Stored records
--- START ---
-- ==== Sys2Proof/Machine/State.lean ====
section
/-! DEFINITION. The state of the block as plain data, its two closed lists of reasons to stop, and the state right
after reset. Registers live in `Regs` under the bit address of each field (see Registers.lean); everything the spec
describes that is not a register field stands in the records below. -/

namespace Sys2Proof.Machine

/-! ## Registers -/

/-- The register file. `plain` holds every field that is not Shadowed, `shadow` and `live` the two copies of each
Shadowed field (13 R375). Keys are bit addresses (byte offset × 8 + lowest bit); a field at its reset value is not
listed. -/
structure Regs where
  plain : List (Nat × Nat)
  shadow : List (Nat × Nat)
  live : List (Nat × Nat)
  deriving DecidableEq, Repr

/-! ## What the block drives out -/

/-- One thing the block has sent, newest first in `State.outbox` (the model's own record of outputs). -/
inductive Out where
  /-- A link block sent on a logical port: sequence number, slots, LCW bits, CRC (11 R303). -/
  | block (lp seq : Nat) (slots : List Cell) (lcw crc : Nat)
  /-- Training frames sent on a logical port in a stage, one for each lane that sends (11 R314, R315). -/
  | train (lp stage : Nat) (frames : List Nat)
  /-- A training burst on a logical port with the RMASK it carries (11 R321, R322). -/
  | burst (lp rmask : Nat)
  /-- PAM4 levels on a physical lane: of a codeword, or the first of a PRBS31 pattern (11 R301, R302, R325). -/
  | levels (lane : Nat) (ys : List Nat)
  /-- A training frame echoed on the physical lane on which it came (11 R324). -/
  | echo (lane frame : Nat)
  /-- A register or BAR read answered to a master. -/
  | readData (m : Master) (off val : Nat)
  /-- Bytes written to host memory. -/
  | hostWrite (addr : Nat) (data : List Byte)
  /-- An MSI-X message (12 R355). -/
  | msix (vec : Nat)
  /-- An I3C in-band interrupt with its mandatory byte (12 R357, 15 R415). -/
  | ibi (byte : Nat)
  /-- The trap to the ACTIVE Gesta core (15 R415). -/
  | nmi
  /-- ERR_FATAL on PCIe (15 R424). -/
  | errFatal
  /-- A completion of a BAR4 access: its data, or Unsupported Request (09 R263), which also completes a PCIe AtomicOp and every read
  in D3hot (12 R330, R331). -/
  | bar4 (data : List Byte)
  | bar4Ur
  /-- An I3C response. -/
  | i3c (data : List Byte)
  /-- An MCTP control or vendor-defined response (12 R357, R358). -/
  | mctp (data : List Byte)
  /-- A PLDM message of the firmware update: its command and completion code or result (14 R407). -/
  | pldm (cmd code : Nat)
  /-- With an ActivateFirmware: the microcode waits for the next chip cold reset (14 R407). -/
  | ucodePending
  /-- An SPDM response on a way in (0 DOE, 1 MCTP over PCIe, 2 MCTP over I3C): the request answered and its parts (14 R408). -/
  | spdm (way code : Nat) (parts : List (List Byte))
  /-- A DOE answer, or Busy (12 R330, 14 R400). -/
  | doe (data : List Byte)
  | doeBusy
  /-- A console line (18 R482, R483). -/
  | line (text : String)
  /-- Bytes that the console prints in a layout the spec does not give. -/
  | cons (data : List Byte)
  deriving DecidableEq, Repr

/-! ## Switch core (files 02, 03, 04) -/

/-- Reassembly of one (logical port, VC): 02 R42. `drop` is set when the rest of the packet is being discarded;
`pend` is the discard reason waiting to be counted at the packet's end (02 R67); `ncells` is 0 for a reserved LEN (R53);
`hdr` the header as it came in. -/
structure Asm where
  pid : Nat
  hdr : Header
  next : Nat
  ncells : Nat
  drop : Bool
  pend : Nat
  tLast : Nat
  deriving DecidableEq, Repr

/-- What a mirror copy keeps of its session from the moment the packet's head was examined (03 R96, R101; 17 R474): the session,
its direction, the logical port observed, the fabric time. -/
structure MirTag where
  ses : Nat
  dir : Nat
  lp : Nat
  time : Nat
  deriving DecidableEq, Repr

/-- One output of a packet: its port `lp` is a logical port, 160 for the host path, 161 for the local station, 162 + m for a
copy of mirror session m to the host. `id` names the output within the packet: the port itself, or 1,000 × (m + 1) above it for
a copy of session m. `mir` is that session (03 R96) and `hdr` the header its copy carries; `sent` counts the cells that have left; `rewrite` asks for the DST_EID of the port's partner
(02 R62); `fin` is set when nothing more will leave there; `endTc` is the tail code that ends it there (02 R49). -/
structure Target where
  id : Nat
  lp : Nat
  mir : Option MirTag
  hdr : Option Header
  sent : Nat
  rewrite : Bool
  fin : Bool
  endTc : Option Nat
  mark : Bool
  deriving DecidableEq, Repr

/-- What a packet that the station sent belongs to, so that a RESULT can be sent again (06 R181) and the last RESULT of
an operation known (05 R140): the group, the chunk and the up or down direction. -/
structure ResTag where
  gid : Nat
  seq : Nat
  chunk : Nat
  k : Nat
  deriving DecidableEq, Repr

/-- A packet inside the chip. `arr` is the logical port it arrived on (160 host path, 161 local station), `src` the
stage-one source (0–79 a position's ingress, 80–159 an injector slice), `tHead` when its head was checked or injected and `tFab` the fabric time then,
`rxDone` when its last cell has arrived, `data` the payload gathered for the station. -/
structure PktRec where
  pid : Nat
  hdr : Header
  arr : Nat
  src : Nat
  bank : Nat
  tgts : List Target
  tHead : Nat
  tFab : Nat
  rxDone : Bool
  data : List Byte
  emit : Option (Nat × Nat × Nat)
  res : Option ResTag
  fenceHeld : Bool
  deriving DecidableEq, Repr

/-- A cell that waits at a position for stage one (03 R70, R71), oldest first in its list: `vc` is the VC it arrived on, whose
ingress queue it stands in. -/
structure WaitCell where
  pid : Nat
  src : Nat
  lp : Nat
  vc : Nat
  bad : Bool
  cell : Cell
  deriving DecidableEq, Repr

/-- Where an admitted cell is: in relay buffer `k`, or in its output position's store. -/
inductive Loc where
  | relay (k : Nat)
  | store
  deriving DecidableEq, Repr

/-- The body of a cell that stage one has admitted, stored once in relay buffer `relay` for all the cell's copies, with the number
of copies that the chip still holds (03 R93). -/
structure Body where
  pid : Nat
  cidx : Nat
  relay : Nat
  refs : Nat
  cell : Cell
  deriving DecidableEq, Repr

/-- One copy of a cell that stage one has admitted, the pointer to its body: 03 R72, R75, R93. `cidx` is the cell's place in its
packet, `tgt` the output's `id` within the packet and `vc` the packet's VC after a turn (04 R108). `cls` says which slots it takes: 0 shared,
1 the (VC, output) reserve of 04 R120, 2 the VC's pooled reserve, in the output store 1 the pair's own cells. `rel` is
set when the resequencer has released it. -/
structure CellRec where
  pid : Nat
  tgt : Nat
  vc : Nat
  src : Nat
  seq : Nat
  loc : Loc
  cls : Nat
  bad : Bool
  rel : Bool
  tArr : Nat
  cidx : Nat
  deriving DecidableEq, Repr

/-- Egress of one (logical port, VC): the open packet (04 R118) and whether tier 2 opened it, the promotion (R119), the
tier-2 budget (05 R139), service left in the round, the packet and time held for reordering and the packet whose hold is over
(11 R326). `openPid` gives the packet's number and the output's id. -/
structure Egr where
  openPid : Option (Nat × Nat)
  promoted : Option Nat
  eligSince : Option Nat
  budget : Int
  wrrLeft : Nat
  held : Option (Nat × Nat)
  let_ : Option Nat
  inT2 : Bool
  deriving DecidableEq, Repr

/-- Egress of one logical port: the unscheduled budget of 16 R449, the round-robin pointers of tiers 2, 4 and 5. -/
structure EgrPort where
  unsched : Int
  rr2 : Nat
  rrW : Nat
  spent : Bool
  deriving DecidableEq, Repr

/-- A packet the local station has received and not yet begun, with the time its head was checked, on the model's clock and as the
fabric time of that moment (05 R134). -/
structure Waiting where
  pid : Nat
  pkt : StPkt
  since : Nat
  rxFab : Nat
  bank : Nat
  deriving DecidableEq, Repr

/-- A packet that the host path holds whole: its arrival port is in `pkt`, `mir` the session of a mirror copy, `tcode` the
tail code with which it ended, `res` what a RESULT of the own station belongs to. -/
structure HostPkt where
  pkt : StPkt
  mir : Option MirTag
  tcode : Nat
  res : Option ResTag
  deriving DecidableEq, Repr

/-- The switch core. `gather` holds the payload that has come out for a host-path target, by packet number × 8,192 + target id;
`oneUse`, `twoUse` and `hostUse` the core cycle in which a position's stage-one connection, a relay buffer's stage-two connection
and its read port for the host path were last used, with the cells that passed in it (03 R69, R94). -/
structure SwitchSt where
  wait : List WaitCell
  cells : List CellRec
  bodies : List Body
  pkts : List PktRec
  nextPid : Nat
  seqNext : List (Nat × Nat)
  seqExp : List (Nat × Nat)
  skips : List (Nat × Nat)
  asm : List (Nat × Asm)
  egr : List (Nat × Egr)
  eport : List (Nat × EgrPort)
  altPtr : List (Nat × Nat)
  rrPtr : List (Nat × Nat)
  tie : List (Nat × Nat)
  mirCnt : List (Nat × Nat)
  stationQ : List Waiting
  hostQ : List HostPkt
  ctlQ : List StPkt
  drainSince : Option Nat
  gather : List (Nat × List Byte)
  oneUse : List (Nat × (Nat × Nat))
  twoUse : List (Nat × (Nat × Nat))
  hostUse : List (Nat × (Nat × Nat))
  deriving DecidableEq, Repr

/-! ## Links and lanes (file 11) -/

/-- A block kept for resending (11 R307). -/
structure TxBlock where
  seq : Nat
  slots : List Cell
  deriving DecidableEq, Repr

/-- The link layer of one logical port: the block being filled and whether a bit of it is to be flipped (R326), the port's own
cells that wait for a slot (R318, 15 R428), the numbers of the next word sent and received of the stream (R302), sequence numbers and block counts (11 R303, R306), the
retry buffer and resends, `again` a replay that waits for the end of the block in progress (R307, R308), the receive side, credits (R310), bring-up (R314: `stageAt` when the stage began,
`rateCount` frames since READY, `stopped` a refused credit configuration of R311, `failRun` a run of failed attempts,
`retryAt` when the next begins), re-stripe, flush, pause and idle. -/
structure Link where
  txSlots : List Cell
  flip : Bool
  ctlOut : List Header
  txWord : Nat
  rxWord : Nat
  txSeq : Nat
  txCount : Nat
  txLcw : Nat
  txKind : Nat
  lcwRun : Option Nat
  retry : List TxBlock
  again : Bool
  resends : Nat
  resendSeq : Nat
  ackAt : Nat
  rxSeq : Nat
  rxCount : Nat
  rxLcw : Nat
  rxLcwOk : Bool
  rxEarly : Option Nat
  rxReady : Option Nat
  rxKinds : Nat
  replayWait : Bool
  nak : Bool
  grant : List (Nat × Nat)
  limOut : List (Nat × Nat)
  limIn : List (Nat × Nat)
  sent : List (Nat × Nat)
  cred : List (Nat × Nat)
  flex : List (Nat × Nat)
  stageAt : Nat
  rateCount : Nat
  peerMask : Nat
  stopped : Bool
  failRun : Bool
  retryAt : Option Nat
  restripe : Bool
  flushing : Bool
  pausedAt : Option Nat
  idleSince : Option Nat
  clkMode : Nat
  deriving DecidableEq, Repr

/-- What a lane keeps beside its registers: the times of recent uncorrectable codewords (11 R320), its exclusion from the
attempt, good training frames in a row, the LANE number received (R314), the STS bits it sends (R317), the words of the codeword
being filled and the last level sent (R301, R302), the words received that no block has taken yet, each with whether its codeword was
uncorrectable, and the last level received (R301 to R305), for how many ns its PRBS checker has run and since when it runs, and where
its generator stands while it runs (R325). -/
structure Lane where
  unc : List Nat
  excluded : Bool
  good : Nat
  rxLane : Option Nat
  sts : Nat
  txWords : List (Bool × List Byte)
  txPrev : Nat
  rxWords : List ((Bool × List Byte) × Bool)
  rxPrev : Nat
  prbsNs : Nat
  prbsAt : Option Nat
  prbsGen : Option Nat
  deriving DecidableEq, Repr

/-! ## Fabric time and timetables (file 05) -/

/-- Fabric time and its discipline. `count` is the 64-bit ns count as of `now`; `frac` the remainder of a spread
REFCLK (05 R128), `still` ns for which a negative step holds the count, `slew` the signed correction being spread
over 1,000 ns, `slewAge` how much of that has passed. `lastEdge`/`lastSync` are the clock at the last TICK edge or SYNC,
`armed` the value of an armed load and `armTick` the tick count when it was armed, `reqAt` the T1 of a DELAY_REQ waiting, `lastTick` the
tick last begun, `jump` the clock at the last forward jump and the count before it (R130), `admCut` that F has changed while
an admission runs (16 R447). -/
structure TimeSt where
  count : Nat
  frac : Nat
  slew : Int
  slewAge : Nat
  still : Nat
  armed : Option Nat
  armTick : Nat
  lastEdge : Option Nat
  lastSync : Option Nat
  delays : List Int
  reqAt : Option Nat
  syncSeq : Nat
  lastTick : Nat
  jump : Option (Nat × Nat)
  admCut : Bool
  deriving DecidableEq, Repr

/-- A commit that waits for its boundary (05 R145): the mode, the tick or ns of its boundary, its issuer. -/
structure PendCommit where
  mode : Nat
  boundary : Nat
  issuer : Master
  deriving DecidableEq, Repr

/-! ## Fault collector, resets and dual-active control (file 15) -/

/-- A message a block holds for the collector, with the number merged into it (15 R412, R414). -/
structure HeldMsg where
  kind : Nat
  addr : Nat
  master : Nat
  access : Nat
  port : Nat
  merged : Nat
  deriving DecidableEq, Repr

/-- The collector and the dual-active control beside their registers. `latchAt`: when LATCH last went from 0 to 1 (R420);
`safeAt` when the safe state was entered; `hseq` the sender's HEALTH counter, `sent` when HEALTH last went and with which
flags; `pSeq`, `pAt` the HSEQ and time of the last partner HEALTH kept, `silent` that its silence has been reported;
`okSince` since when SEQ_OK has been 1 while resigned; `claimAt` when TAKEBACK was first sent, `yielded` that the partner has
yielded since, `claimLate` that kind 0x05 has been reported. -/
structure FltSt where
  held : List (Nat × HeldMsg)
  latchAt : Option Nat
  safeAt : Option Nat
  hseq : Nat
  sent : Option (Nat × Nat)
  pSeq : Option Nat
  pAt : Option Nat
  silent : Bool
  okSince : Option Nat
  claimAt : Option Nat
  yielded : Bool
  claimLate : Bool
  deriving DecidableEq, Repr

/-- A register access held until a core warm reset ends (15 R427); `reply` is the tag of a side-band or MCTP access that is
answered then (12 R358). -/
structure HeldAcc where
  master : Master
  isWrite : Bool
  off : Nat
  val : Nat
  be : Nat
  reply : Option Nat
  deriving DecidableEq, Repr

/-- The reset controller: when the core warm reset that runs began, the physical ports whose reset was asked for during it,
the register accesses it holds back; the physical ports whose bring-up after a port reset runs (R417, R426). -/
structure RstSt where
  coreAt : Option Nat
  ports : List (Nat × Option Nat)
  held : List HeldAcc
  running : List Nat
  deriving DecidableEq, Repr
--- END ---
--- START ---
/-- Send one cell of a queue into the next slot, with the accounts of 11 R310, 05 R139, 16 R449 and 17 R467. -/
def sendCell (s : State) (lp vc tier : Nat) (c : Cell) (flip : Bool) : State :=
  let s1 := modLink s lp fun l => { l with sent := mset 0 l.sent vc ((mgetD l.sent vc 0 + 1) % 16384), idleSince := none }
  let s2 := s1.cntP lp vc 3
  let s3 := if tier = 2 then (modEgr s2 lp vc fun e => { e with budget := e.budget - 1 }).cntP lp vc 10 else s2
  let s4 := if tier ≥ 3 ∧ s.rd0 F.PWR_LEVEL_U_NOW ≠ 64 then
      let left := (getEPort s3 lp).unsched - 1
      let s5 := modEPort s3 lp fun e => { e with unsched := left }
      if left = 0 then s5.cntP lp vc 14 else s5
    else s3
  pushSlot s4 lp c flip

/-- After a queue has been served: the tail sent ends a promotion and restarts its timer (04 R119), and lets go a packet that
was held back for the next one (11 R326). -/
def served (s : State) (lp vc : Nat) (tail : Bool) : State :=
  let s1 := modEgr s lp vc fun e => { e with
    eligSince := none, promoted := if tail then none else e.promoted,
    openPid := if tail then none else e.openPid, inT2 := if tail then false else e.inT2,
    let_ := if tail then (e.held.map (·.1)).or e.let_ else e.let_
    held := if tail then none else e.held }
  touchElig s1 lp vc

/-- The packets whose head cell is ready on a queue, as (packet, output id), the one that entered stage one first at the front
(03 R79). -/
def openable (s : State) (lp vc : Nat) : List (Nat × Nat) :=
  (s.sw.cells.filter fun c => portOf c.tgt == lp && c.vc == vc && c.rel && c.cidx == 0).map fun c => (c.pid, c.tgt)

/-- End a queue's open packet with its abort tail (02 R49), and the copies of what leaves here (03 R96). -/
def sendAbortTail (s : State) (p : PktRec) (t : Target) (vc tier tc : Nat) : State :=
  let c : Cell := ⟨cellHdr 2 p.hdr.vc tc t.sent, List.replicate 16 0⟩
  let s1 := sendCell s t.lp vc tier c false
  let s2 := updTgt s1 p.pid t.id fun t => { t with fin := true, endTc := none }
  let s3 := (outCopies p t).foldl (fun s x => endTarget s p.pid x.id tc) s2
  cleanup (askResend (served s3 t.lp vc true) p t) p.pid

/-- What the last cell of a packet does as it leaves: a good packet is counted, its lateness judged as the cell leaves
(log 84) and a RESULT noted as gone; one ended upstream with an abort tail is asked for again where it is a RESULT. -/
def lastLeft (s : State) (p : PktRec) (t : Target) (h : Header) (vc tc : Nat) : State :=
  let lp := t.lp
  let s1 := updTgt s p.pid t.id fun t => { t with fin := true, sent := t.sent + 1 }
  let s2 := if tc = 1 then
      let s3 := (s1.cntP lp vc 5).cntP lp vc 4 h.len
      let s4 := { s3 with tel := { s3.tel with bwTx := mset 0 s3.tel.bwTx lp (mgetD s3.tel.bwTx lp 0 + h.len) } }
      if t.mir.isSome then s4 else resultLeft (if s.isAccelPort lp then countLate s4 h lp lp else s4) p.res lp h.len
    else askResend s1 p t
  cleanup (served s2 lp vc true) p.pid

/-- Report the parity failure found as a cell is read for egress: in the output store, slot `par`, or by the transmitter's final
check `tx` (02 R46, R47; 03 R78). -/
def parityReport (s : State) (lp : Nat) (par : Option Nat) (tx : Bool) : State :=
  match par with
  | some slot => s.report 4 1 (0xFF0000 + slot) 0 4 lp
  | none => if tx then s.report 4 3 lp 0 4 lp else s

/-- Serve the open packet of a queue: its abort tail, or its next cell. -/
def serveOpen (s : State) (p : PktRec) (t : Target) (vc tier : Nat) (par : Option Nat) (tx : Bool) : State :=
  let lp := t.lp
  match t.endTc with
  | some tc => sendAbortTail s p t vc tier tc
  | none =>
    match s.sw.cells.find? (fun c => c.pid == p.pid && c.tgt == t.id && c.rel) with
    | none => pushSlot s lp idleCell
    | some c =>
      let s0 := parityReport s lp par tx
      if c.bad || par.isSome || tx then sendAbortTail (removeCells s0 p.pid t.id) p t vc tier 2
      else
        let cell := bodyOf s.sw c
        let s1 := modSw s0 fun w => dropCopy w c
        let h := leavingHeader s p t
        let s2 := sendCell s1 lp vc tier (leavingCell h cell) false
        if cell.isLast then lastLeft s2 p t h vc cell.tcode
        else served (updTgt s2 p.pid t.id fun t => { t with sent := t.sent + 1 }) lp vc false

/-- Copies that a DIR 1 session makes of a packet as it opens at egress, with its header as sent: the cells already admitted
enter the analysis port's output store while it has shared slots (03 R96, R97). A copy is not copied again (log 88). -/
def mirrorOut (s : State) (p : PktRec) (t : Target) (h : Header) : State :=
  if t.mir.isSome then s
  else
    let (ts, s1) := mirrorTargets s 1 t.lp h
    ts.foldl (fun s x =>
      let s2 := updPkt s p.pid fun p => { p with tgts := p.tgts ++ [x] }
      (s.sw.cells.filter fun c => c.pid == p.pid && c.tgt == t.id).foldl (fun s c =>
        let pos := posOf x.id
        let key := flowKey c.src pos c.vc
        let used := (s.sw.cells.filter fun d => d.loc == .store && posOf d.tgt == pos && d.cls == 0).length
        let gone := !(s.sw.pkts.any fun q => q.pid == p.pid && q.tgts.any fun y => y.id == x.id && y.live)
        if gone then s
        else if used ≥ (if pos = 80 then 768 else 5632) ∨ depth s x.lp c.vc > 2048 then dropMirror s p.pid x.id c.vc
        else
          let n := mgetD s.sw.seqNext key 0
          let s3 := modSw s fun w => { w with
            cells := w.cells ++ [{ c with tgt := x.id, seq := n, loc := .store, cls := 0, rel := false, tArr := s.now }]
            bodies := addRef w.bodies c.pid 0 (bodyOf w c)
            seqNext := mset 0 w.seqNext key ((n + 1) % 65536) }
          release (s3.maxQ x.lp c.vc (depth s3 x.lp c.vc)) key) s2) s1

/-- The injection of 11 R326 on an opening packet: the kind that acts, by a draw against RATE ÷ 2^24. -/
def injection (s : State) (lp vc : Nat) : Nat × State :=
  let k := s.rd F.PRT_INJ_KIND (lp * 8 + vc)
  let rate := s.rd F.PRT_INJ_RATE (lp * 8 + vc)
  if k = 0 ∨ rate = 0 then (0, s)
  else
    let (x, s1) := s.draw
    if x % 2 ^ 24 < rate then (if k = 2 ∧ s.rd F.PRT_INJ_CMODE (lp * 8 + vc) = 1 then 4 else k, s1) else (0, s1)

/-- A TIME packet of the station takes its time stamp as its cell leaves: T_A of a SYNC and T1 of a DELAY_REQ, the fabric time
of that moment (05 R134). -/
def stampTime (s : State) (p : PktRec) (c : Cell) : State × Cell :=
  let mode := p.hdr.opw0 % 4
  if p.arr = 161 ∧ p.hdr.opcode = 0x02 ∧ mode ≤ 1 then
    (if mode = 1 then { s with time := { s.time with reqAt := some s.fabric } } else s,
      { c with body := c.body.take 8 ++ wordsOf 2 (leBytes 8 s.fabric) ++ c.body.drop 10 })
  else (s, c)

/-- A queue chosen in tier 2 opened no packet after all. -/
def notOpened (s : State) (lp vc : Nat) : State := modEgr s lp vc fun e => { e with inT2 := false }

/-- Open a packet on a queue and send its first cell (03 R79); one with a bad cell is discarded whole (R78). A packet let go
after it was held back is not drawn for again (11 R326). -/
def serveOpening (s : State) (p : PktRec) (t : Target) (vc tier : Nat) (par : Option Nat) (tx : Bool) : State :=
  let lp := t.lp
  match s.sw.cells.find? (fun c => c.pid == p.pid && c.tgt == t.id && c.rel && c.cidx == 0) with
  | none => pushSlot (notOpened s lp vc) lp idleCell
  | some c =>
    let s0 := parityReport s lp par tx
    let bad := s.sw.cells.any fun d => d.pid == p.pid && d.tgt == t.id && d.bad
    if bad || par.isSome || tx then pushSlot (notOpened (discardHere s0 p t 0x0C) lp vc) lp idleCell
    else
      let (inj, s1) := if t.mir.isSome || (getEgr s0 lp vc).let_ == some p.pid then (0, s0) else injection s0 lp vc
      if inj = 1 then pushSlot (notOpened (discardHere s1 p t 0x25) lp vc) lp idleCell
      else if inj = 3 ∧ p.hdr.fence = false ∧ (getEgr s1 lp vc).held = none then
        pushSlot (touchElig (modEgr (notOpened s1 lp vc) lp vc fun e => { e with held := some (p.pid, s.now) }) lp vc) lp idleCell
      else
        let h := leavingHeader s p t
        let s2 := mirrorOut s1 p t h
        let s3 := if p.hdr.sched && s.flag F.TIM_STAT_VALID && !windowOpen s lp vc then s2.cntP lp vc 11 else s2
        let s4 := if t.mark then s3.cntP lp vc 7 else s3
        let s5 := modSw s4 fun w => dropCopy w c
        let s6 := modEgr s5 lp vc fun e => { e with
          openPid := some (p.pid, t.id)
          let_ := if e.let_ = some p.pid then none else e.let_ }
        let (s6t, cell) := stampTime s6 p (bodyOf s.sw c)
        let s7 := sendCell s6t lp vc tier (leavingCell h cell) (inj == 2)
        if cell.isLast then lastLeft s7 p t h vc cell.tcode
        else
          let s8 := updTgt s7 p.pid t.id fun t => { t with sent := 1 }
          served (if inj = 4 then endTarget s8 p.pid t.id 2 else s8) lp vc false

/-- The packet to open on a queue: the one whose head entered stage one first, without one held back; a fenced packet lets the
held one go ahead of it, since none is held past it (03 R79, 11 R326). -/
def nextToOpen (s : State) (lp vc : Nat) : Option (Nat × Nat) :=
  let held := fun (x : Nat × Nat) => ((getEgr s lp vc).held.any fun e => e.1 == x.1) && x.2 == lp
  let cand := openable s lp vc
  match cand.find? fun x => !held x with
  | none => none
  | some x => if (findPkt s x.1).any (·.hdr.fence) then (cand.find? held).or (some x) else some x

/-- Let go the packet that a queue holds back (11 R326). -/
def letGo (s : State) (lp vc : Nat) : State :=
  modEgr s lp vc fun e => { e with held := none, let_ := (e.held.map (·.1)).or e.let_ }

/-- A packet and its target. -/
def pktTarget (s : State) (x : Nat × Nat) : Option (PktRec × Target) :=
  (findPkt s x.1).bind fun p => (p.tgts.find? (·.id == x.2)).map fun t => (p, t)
--- END ---
Exercise brief
Could you return exactly the lines above from the line with "-- ==== Sys2Proof/Machine/State.lean" to the line with "(lcw crc : Nat)", both included, and nothing else?

Task result
-- ==== Sys2Proof/Machine/State.lean ====
section
/-! DEFINITION. The state of the block as plain data, its two closed lists of reasons to stop, and the state right
after reset. Registers live in `Regs` under the bit address of each field (see Registers.lean); everything the spec
describes that is not a register field stands in the records below. -/

namespace Sys2Proof.Machine

/-! ## Registers -/

/-- The register file. `plain` holds every field that is not Shadowed, `shadow` and `live` the two copies of each
Shadowed field (13 R375). Keys are bit addresses (byte offset × 8 + lowest bit); a field at its reset value is not
listed. -/
structure Regs where
  plain : List (Nat × Nat)
  shadow : List (Nat × Nat)
  live : List (Nat × Nat)
  deriving DecidableEq, Repr

/-! ## What the block drives out -/

/-- One thing the block has sent, newest first in `State.outbox` (the model's own record of outputs). -/
inductive Out where
  /-- A link block sent on a logical port: sequence number, slots, LCW bits, CRC (11 R303). -/
  | block (lp seq : Nat) (slots : List Cell) (lcw crc : Nat)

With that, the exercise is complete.